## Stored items

______

theorem keeps_of_decodeAttempt {s t : State} (h : s.decodeAttempt = .ok t) : Keeps s t := by
  obtain ⟨-, -, p, syms, -, rfl⟩ := (State.decodeAttempt_eq_ok s t).mp h
  simp only [State.putParsed]
  exact ((((keeps_setChk ..).trans (keeps_writeSpan ..)).trans (keeps_writeSpan ..)).trans (keeps_setReg8 ..)).trans
    (keeps_setReg8 ..)

theorem keeps_of_convertAttempt {dir : Dir} {pad : Bool} {inbits outbits room : Nat} (ho : 1 ≤ outbits) {s t : State}
    (h : s.convertAttempt dir pad inbits outbits room = .ok t) : Keeps s t := by
  obtain ⟨-, -, -, -, rfl⟩ := (State.convertAttempt_eq_ok dir pad ho room s t).mp h
  exact (keeps_writeSpan ..).trans (keeps_setReg8 ..)

theorem keeps_of_addrEncAttempt {s t : State} (h : s.addrEncAttempt = .ok t) : Keeps s t := by
  obtain ⟨u, hconv, henc⟩ := (State.addrEncAttempt_eq_ok s t).mp h
  exact ((keeps_setReg8 ..).trans (keeps_of_convertAttempt (by decide) hconv)).trans (keeps_of_encodeAttempt henc)

theorem keeps_of_addrDecAttempt {s t : State} (h : s.addrDecAttempt = .ok t) : Keeps s t := by
  obtain ⟨u, hdec, -, -, -, hconv, -⟩ := (State.addrDecAttempt_eq_ok s t).mp h
  exact ((keeps_of_decodeAttempt hdec).trans (keeps_setReg8 ..)).trans (keeps_of_convertAttempt (by decide) hconv)

theorem keeps_of_attempt {i : Instr} (hwf : i.wellFormed = true) {s t : State} (h : attempt i s = .ok t) :
    Keeps s t := by
  cases i with
  | chkInit => cases h; exact keeps_setChk ..
  | chkStep => cases h; exact keeps_setChk ..
  | chkFeedlo imm => cases h; exact keeps_setChk ..
  | chkFeedhi imm => cases h; exact keeps_setChk ..
  | encode => exact keeps_of_encodeAttempt h
  | decode => exact keeps_of_decodeAttempt h
  | convert dir pad inb outb => exact keeps_of_convertAttempt (wellFormed_convert hwf).2.1 h
  | addrEnc => exact keeps_of_addrEncAttempt h
  | addrDec => exact keeps_of_addrDecAttempt h

/-- A command, success or failure, and also a term that is no command (log entry 7). -/
theorem keeps_of_exec {i : Instr} {s t : State} (h : exec i s = .next t) : Keeps s t := by
  cases hwf : i.wellFormed with
  | true =>
    obtain ⟨u, hok, rfl⟩ | ⟨c, -, rfl⟩ := exec_cases hwf h
    · exact (keeps_of_attempt hwf hok).trans (keeps_succeed u)
    · exact keeps_fail ..
  | false =>
    cases i with
    | convert dir pad inb outb =>
      obtain rfl := Host.Outcome.next.inj ((exec_convert_illegal hwf s).symm.trans h)
      exact keeps_raiseHostFault ..
    | _ => cases hwf

/-! Each transaction -/

/-- What a transaction can do to the block (R16): an access leaves it, takes a host fault or writes one byte or
register; a legal word performs its command, an illegal one is a host fault; and a reset. -/
inductive Performs (s : State) : Transaction → State → Prop
  | leave {x : Transaction} : Performs s x s
  | accessFault {x : Transaction} {r : HostFault} (hr : r ≠ .illegalCommand) : Performs s x (s.raiseHostFault r)
  | writeByte (a : BufAddr) (v : Word) : Performs s (.bufWrite a v) (s.writeByte a.toNat (v.setWidth 8))
  | setChk (n : RegNum) (v : Word) : Performs s (.regWrite n v) (s.setChk (v.setWidth 30))
  | setReg8 (n : RegNum) (v : Word) (r : Reg8) : Performs s (.regWrite n v) (s.setReg8 r (v.setWidth 8))
  | command {w : CmdWord} {i : Instr} {u : State} (hd : decode w = .ok i) (h : exec i s = .next u) :
    Performs s (.cmd w) u
  | illegal (w : CmdWord) : Performs s (.cmd w) (s.raiseHostFault .illegalCommand)
  | reset : Performs s .reset s.resetBlock

theorem performs_of_perform {x : Transaction} {s u : State} (h : s.perform x = .next u) : Performs s x u := by
  cases x with
  | bufRead a =>
    cases h
    rw [bufRead_eq]
    split
    · exact .accessFault nofun
    · exact .leave
  | bufWrite a v =>
    cases h
    rw [bufWrite_eq]
    split
    · exact .accessFault nofun
    · exact .writeByte a v
  | regRead n =>
    cases h
    rw [portRead_eq]
    split
    · exact .accessFault nofun
    · exact .leave
  | regWrite n v =>
    cases h
    unfold State.portWrite
    split
    · exact .setChk n v
    · exact .leave
    · exact .setReg8 n v _
    · exact .accessFault nofun
  | cmd w =>
    cases hd : decode w with
    | ok i =>
      rw [State.perform, State.runCmd, hd] at h
      exact .command hd h
    | error e =>
      obtain rfl := Host.Outcome.next.inj ((perform_illegalWord ((decode_error_iff w).mp ⟨e, hd⟩) s).symm.trans h)
      exact .illegal w
  | reset => cases h; exact .reset

theorem keeps_of_perform {x : Transaction} {s u : State} (h : s.perform x = .next u) : Keeps s u := by
  cases performs_of_perform h with
  | leave => exact Keeps.refl s
  | accessFault => exact keeps_raiseHostFault ..
  | writeByte => exact keeps_writeByte ..
  | setChk => exact keeps_setChk ..
  | setReg8 => exact keeps_setReg8 ..
  | command _ hexec => exact keeps_of_exec hexec
  | illegal => exact keeps_raiseHostFault ..
  | reset => exact keeps_resetBlock s
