/-- The target of a corner after step 5 of a frame in READY, RUN or FAILSAFE whose machine is then `m` (R92, R93): a
HELD corner's is its commanded angle and a FAILED one's 0; of one that is ACTIVE or in REST, 0 outside STEADY, else
the geometry's, of a rear corner from its front corner's target as that corner's record holds it (log 29), with the
axes 0 in FAILSAFE. -/
def State.frameGoal (s : State) (m : SteerMachine) (i : CornerId) : Int :=
  let steer := if s.mdc.mode = .failsafe then 0 else s.intent.axes.steer
  let aux := if s.mdc.mode = .failsafe then 0 else s.intent.axes.aux
  let ratio := s.ws.int Item.rearRatioPct
  let goal (i : CornerId) (moving : Int) : Int :=
    let k := s.frameCorner i
    if k.1 = .failed then 0 else if k.1 = .held then k.2 else if m = .steady then moving else 0
  let front (i : CornerId) : Int :=
    goal i (if s.stc.mode = .rear ∨ s.stc.mode = .none then 0 else s.ws.axisGoal i steer)
  let rear (i paired : CornerId) : Int :=
    goal i (match s.stc.mode with
      | .rear => s.ws.axisGoal i (-steer)
      | .counter => s.ws.withinLimits i ((-(front paired) * ratio).tdiv 100)
      | .crab => s.ws.withinLimits i ((front paired * ratio).tdiv 100)
      | .independent => s.ws.axisGoal i aux
      | _ => 0)
  match i with
  | .fl => front .fl
  | .fr => front .fr
  | .rl => rear .rl .fl
  | .rr => rear .rr .fr

/-- What step 6 of a frame leaves of a corner's record: its state and fault kind, commanded angle, state timer, clearing
mark, stall and open counts, and stall history. -/
structure CornerWork where
  state : CornerState
  fault : FaultKind
  commanded : Int
  timer : Nat
  clearing : Bool
  stalls : Nat
  opens : Nat
  history : List Nat

/-- A corner's record after step 6 of a frame in READY, RUN or FAILSAFE outside SEARCH. A rest and a clearing hold fall
by 10 ms and end in ACTIVE, or in HELD after a hold in mode NONE (R97, R108) and while a load runs (log 25). A corner
that is ACTIVE moves toward its target by the slew step, unless it is current-held (R94). Current-held away from its
target it raises its stall count, else that returns to 0; where it moved below 20 mA it raises its open count, where it
moved above that returns to 0 (R97, R99). At 30 it has stalled: with fewer than two stalls in the last 10 s it rests for
500 ms, else it fails with STALL (R97, R98); at 20 open frames it fails with OPEN (R99). On arrival in STEADY counts and
timers restart (R91). -/
def State.cornerWork (s : State) (r : ServoReading) (i : CornerId) : CornerWork :=
  let k := s.stc.corners.get i
  let now := s.stc.frameNo + 1
  let history := if k.state = .failed then k.history else recentStalls now k.history
  let parked := decide (k.state ≠ .failed) &&
    (decide (s.stc.machine = .unpowered) || decide (s.stc.machine = .centering))
  let begun := (s.frameCorner i).1
  let start := (s.frameCorner i).2
  let timer := if parked then 0 else k.stateTimer
  let stalls := if parked then 0 else k.stallCount
  let opens := if parked then 0 else k.openCount
  let clears := !parked && k.clearing
  let holds := decide (begun = .held) && clears
  let waits := decide (begun = .rest) || holds
  let ended := waits && decide (timer ≤ 10)
  let state := if !ended then begun
    else if s.link.held || (holds && decide (s.stc.mode = .none)) then .held else .active
  let left := if waits then timer - 10 else timer
  let clearing := clears && !ended
  if state ≠ .active then ⟨state, k.fault, start, left, clearing, stalls, opens, history⟩
  else
    let current := min 10000 (r.currents.get i)
    let goal := s.frameGoal s.frameMachine.1 i
    let grant := s.grant .steer
    let step : Nat := if grant < s.ws.nat Item.floorSteerMa then 0 else
      max 1 (min (s.ws.nat Item.steerSlew) (s.ws.nat Item.steerSlew * grant / s.ws.nat Item.baseSteerMa))
    let stopped := decide (s.ws.nat Item.cornerStallMa < current)
    let moved := if stopped then start else start + max (-(step : Int)) (min step (goal - start))
    let jammed := stopped && decide (moved ≠ goal)
    let slewed := decide (moved ≠ start)
    if jammed = true ∧ 30 ≤ stalls + 1 then
      if history.length < 2 then ⟨.rest, k.fault, moved, 500, clearing, 0, 0, history ++ [now]⟩
      else ⟨.failed, .stall, 0, 0, false, 0, 0, history ++ [now]⟩
    else if slewed = true ∧ current < 20 ∧ 20 ≤ opens + 1 then ⟨.failed, .open, 0, 0, false, 0, 0, history⟩
    else ⟨.active, k.fault, moved, left, clearing, if jammed then stalls + 1 else 0,
      if slewed then (if current < 20 then opens + 1 else 0) else opens, history⟩
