-- ==== Sys2Proof/WellFormed.lean ====
section
/-! DEFINITION. Which commands are well formed: the checks an operand's type does not make. -/
namespace Sys2Proof

/-- A number that an s16 field holds (12). -/
def fitsS16 (i : Int) : Bool := decide (-32768 ≤ i) && decide (i ≤ 32767)

/-- A command's operands name what its row says: UNDEFINED_REQUEST a kind of the request range that is not a
defined request (R6), an axle encoder's count a number its s16 field holds (12, axle record). The spec gives no width
for the spool encoder's counts of one update (R147): that a WINCH_UPDATE is well formed within s16 alone is the model's
choice (log 60); `exec` acts on any count (log 15). -/
def Instr.wellFormed : Instr → Bool
  | .undefinedRequest kind _ => Machine.isRequestKind kind && (Machine.definedLen kind).isNone
  | .driveUpdate r => fitsS16 r.counts.front && fitsS16 r.counts.rear
  | .winchUpdate r => fitsS16 r.counts
  | _ => true

end Sys2Proof
end

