-- ==== Sys2Proof/Certificates/Slice0/Obligations.lean ====
section
/-! DEFINITION. The statements for the provers. `Ready`, `Serving`, `sent`, `onlyLink`, `changesOnly` and the invariants
are Sys2Proof/Safety.lean's; `exec` and `step` are the machine's. -/

open Sys2Proof Sys2Proof.Machine

/-! ## The queue, the clock, supply -/

/-- One step takes the command at the front of the queue and runs it on the state with the queue's rest (the queue is
the model's own: log 1). -/
def Obligations.StepRunsTheFrontCommand : Prop :=
  ∀ (c : Instr) (rest : List Instr) (s : State),
    s.pending = c :: rest → step s = exec c (s.setPending rest)

/-- On an empty queue one millisecond passes (log 2, the model's choice): each running timer moves by 1 ms, the events
of the timers that reach their figures join the queue, in the order of the chapters, and every other part stands. The
auto-park timer stands at 0 while its conditions fail (R41); a generator's ON edge is due at the end of its period, its
OFF edge at the end of its ON time unless it is at FULL (R167). -/
def Obligations.IdleStepMovesEveryTimerByOneMillisecond : Prop :=
  ∀ s : State, s.pending = [] → s.powered = true → step s = .next
    { s with
      link := { s.link with
        gapMs := if s.link.rx = .hunt then s.link.gapMs else s.link.gapMs + 1
        loadMs := if s.link.held then s.link.loadMs + 1 else s.link.loadMs }
      mdc := { s.mdc with
        stageMs := if s.mdc.mode = .loading ∨ s.mdc.mode = .centering then s.mdc.stageMs + 1 else s.mdc.stageMs
        silenceMs := if s.mdc.mode = .run then s.mdc.silenceMs + 1 else s.mdc.silenceMs
        autoParkMs := if s.autoParkRuns then s.mdc.autoParkMs + 1 else 0
        parkTimer := s.mdc.parkTimer.map fun n => n - 1 }
      wnc := { s.wnc with clutchMs := s.wnc.clutchMs - 1 }
      lmp := { s.lmp with
        gens := PerGen.ofFn fun g =>
          let run := s.lmp.gens.get g
          if run.running then { run with ms := run.ms + 1 } else run }
      sst := { s.sst with writeMs := if s.sst.store = .writing then s.sst.writeMs + 1 else s.sst.writeMs }
      pending :=
        (if s.link.rx ≠ .hunt ∧ 5 ≤ s.link.gapMs + 1 then [.gapTimerExpiry] else []) ++
        (if s.mdc.mode = .loading ∧ 20 ≤ s.mdc.stageMs + 1 then [.loadingEnd] else []) ++
        (if s.mdc.mode = .centering ∧ 200 ≤ s.mdc.stageMs + 1 then [.centeringEnd] else []) ++
        (if s.mdc.mode = .run ∧ s.ws.nat Item.silenceMs ≤ s.mdc.silenceMs + 1 then [.silenceTimerExpiry] else []) ++
        (if s.autoParkRuns = true ∧ s.ws.nat Item.autoParkS * 1000 ≤ s.mdc.autoParkMs + 1 then [.autoParkExpiry]
          else []) ++
        (if s.mdc.parkTimer = some 1 then [.parkTimerExpiry] else []) ++
        (if s.wnc.clutchMs = 1 then [.clutchTimerExpiry] else []) ++
        (genIds.flatMap fun g =>
          let run := s.lmp.gens.get g
          let setting := s.ws.gens.get g
          if run.running = true ∧ setting.period ≤ run.ms + 1 then [Instr.onEdge g]
          else if run.running = true ∧ run.on = true ∧ setting.duty ≠ .full ∧ setting.onTime ≤ run.ms + 1 then
            [.offEdge g]
          else []) ++
        (if s.sst.store = .writing ∧ 80 ≤ s.sst.writeMs + 1 then [.saveComplete] else []) ++
        (if s.link.held = true ∧ 20 ≤ s.link.loadMs + 1 then [.storeLoadEnd] else []) }

/-- POWER_ON_RESET gives every block its values after a power-on reset and keeps the image; BROWN_OUT leaves the part
without supply, every volatile value lost and the image as it stood; without supply the part waits, and no other
command changes more than STORE_SAVE's pin level (log 8, the model's choice). -/
def Obligations.PowerOnAndBrownOut : Prop :=
  ∀ s : State,
    (∃ t, exec .powerOnReset s = .next t ∧
      t = { State.reset with
        pending := s.pending, storeLock := s.storeLock, sst := { State.reset.sst with image := s.sst.image } }) ∧
    (∃ t, exec .brownOut s = .next t ∧
      t = { State.reset with
        powered := false, pending := s.pending, storeLock := s.storeLock,
        sst := { State.reset.sst with image := s.sst.image } }) ∧
    (∀ i : Instr, s.powered = false → i ≠ .powerOnReset → i ≠ .brownOut →
      ∃ t, exec i s = .next t ∧ t.setStoreLock s.storeLock = s)

/-- What the chapters give the machine after a power-on reset (R1, R5, R12, R18, R20, R22, R28, R50, R57, R68, R88,
R113, R127, R145, R162, R167, R169, R170, R178); and the queue of commands, the model's own (log 1), is empty. -/
def Obligations.ResetHoldsTheStatedValues : Prop :=
  let s := State.reset
  s.mdc.mode = .start ∧ s.mdc.resetCause = .powerOn ∧ s.mdc.deferredHello = none ∧ s.mdc.wakeFirst = none ∧
  s.link.rx = .hunt ∧ s.link.waiting = [] ∧ s.link.slots = 0 ∧ s.link.held = false ∧ s.link.replies = [] ∧
  s.link.tx = none ∧ s.link.dropCount = 0 ∧ s.link.lastDrop = none ∧
  s.intent.axes = ⟨0, 0, 0, 0⟩ ∧ s.intent.steer.candidate = none ∧ s.intent.light.last = none ∧
  s.intent.drive.queue = [] ∧
  s.pkm.sample = none ∧ s.pkm.usedMah = 0 ∧ s.pkm.residue = 0 ∧ s.pkm.level = .normal ∧ s.pkm.recovery = 0 ∧
  s.pkm.lastCause = none ∧
  s.cau.budget = 0 ∧ s.cau.budgetLevel = .normal ∧ s.cau.holder = none ∧ s.cau.calm = 0 ∧
  (∀ k, (s.cau.records.get k).granted = 0 ∧ (s.cau.records.get k).scaled = 0) ∧
  s.stc.machine = .unpowered ∧ s.stc.mode = .front ∧ (∀ i, (s.stc.corners.get i).state = .unpowered) ∧
  s.tse.running = false ∧ s.tse.endCause = .none ∧ (∀ i, (s.tse.results.get i).result = .none) ∧
  s.drc.mode = .both ∧ (∀ i, (s.drc.axles.get i).state = .coast ∧ (s.drc.axles.get i).ceiling = 1000) ∧
  s.wnc.state = .stopped ∧ s.wnc.clutch = .engaged ∧ s.wnc.line = none ∧ s.wnc.ceiling = 1000 ∧
  s.lmp.scene = .off ∧ s.lmp.shed = [] ∧ (∀ g, (s.lmp.gens.get g).running = false) ∧
  (∀ ch : ChannelId, (s.lmp.channels[ch]).output = .off ∧ s.ws.failed[ch] = false) ∧
  s.sst.store = .invalid ∧ s.sst.snapshot = none ∧ s.pending = []

/-! ## The receiver and frames -/

/-- BYTE_RECEIVED (R1): the receiver's next state for each of its states, up to the second check byte, after which it
hunts again; a LEN above 60 drops the frame with reason LENGTH. Until a frame is whole only the link changes. -/
def Obligations.ReceiverTakesEachByteByItsState : Prop :=
  ∀ (s : State) (b : Byte), s.powered = true → s.link.resetting = false →
    ∃ t, exec (.byteReceived b) s = .next t ∧
      (s.link.rx = .hunt → t.link.rx = if b = 0xD7 then .length else .hunt) ∧
      (s.link.rx = .length → b.toNat ≤ 60 → t.link.rx = .header b none) ∧
      (s.link.rx = .length → 60 < b.toNat → t.link.rx = .hunt ∧ t.link.lastDrop = some .length) ∧
      (∀ len, s.link.rx = .header len none → t.link.rx = .header len (some b)) ∧
      (∀ len kind, s.link.rx = .header len (some kind) →
        t.link.rx = if len = 0 then .check len kind b [] none else .body len kind b []) ∧
      (∀ len kind tag p, s.link.rx = .body len kind tag p →
        t.link.rx = if len.toNat ≤ p.length + 1 then .check len kind tag (p ++ [b]) none
          else .body len kind tag (p ++ [b])) ∧
      (∀ len kind tag p, s.link.rx = .check len kind tag p none →
        t.link.rx = .check len kind tag p (some b)) ∧
      (∀ len kind tag p low, s.link.rx = .check len kind tag p (some low) → t.link.rx = .hunt) ∧
      (s.link.rx ≠ .hunt → t.link.gapMs = 0) ∧
      ((∀ len kind tag p low, s.link.rx ≠ .check len kind tag p (some low)) →
        s.changesOnly t [.receiver, .output])

/-- Drops (R2, R3 step 1, R12, R13): a whole frame whose received check differs from the computed one is dropped with
reason CRC, a frame in assembly at GAP_TIMER_EXPIRY with reason GAP; nothing but the link changes, and in HUNT, where
the gap timer is stopped, the expiry changes nothing (log 7, the model's choice). While a frame is being sent the drop
count rises by one up to 255, and with LINK in NOTICE_MASK the pending LINK notice carries the count and the reason. -/
def Obligations.DroppedFramesAreCountedAndChangeNothingElse : Prop :=
  ∀ s : State, s.powered = true →
    (∀ (len kind tag low high : Byte) (p : List Byte), s.link.resetting = false →
      s.link.rx = .check len kind tag p (some low) → crc (len :: kind :: tag :: p) ≠ joinHalf low high →
      ∃ t, exec (.byteReceived high) s = .next t ∧ t.link.lastDrop = some .crc ∧ t.link.rx = .hunt ∧
        s.onlyLink t ∧ s.changesOnly t [.receiver, .output] ∧ s.countsDrop t .crc) ∧
    (s.link.rx ≠ .hunt → ∃ t, exec .gapTimerExpiry s = .next t ∧ t.link.rx = .hunt ∧
      t.link.lastDrop = some .gap ∧ s.onlyLink t ∧ s.changesOnly t [.receiver, .output] ∧ s.countsDrop t .gap) ∧
    (s.link.rx = .hunt → ∃ t, exec .gapTimerExpiry s = .next t ∧ s.changesOnly t [])

/-- A frame that arrives byte by byte, with its check, at a receiver in HUNT acts as the judged frame does: from its
sync byte to its last check byte the link only assembles it. -/
def Obligations.FrameReceivedByteByByteIsJudgedWhole : Prop :=
  ∀ (s : State) (f : TxFrame), s.powered = true → s.link.resetting = false → s.link.rx = .hunt →
    s.link.gapMs = 0 → s.holdAutoPark = s → f.payload.length ≤ 60 →
    ∃ t, (f.wire.foldl (fun o b => match o with | .next u => exec (.byteReceived b) u | o => o)
        (Host.Outcome.next s : Host.Outcome State Fault Refusal)) = .next t ∧
      t = (s.judgeKind f.kind f.tag f.payload).holdAutoPark

/-- FRAME_SENT (R9, R11): the slot of a sent reply is released; the next frame is the oldest reply, else the pending
notice with the lowest kind code, which leaves the set while the others stay (R10), else none. The drop count restarts
at 0 when the LINK notice is taken, and stands in every other case, as the last drop reason always does (R12). After an
accepted RESET the transmitter goes on so until the RESET reply itself has been sent (R14). Only the link changes. -/
def Obligations.FrameSentReleasesSlotAndTakesNext : Prop :=
  ∀ (s : State) (f : TxFrame), s.powered = true → s.link.tx = some f →
    (s.link.resetting = true → ∀ tag, f ≠ replyFrame 0x02 tag .ok []) →
    ∃ t, exec .frameSent s = .next t ∧ s.onlyLink t ∧ s.changesOnly t [.queue, .output] ∧
      t.link.waiting = s.link.waiting ∧ t.link.held = s.link.held ∧ t.link.loadMs = s.link.loadMs ∧
      t.link.resetting = s.link.resetting ∧
      t.link.slots = (if f.kind.toNat < 0xC0 then s.link.slots - 1 else s.link.slots) ∧
      (∀ r rest, s.link.replies = r :: rest → t.link.tx = some r ∧ t.link.replies = rest ∧
        t.link.notices = s.link.notices ∧ t.link.dropCount = s.link.dropCount) ∧
      (∀ n, s.link.replies = [] → s.link.notices.lowest = some n →
        t.link.tx = some n.frame ∧ t.link.replies = [] ∧
        (∀ k, t.link.notices.get k = if k = n.kind then none else s.link.notices.get k) ∧
        t.link.dropCount = if n.kind = .link then 0 else s.link.dropCount) ∧
      (s.link.replies = [] → s.link.notices.lowest = none → t.link.tx = none ∧ t.link.replies = [] ∧
        t.link.notices = s.link.notices ∧ t.link.dropCount = s.link.dropCount)

/-- When the reply of an accepted RESET has been sent the part takes the reset (R14, R35, R60): every block's values
after a reset with cause RESET_REQUEST, the energy counter, a CUTOFF level and the image kept. -/
def Obligations.ResetIsTakenAfterItsReply : Prop :=
  ∀ (s : State) (tag : Byte), s.powered = true → s.link.resetting = true →
    s.link.tx = some (replyFrame 0x02 tag .ok []) →
    ∃ t, exec .frameSent s = .next t ∧
      t = { State.reset with
        pending := s.pending
        storeLock := s.storeLock
        mdc := { State.reset.mdc with resetCause := .resetRequest }
        pkm := { State.reset.pkm with
          usedMah := s.pkm.usedMah, residue := s.pkm.residue
          level := if s.pkm.level = .cutoff then .cutoff else .normal }
        sst := { State.reset.sst with image := s.sst.image } }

______

## Assigned task
When copying the data above, please keep exactly the lines from its first line through the line with "exact (keeps_writeSpan ..).trans", both ends included, and drop the rest.

## Output
theorem keeps_of_decodeAttempt {s t : State} (h : s.decodeAttempt = .ok t) : Keeps s t := by
  obtain ⟨-, -, p, syms, -, rfl⟩ := (State.decodeAttempt_eq_ok s t).mp h
  simp only [State.putParsed]
  exact ((((keeps_setChk ..).trans (keeps_writeSpan ..)).trans (keeps_writeSpan ..)).trans (keeps_setReg8 ..)).trans
    (keeps_setReg8 ..)

theorem keeps_of_convertAttempt {dir : Dir} {pad : Bool} {inbits outbits room : Nat} (ho : 1 ≤ outbits) {s t : State}
    (h : s.convertAttempt dir pad inbits outbits room = .ok t) : Keeps s t := by
  obtain ⟨-, -, -, -, rfl⟩ := (State.convertAttempt_eq_ok dir pad ho room s t).mp h
  exact (keeps_writeSpan ..).trans (keeps_setReg8 ..)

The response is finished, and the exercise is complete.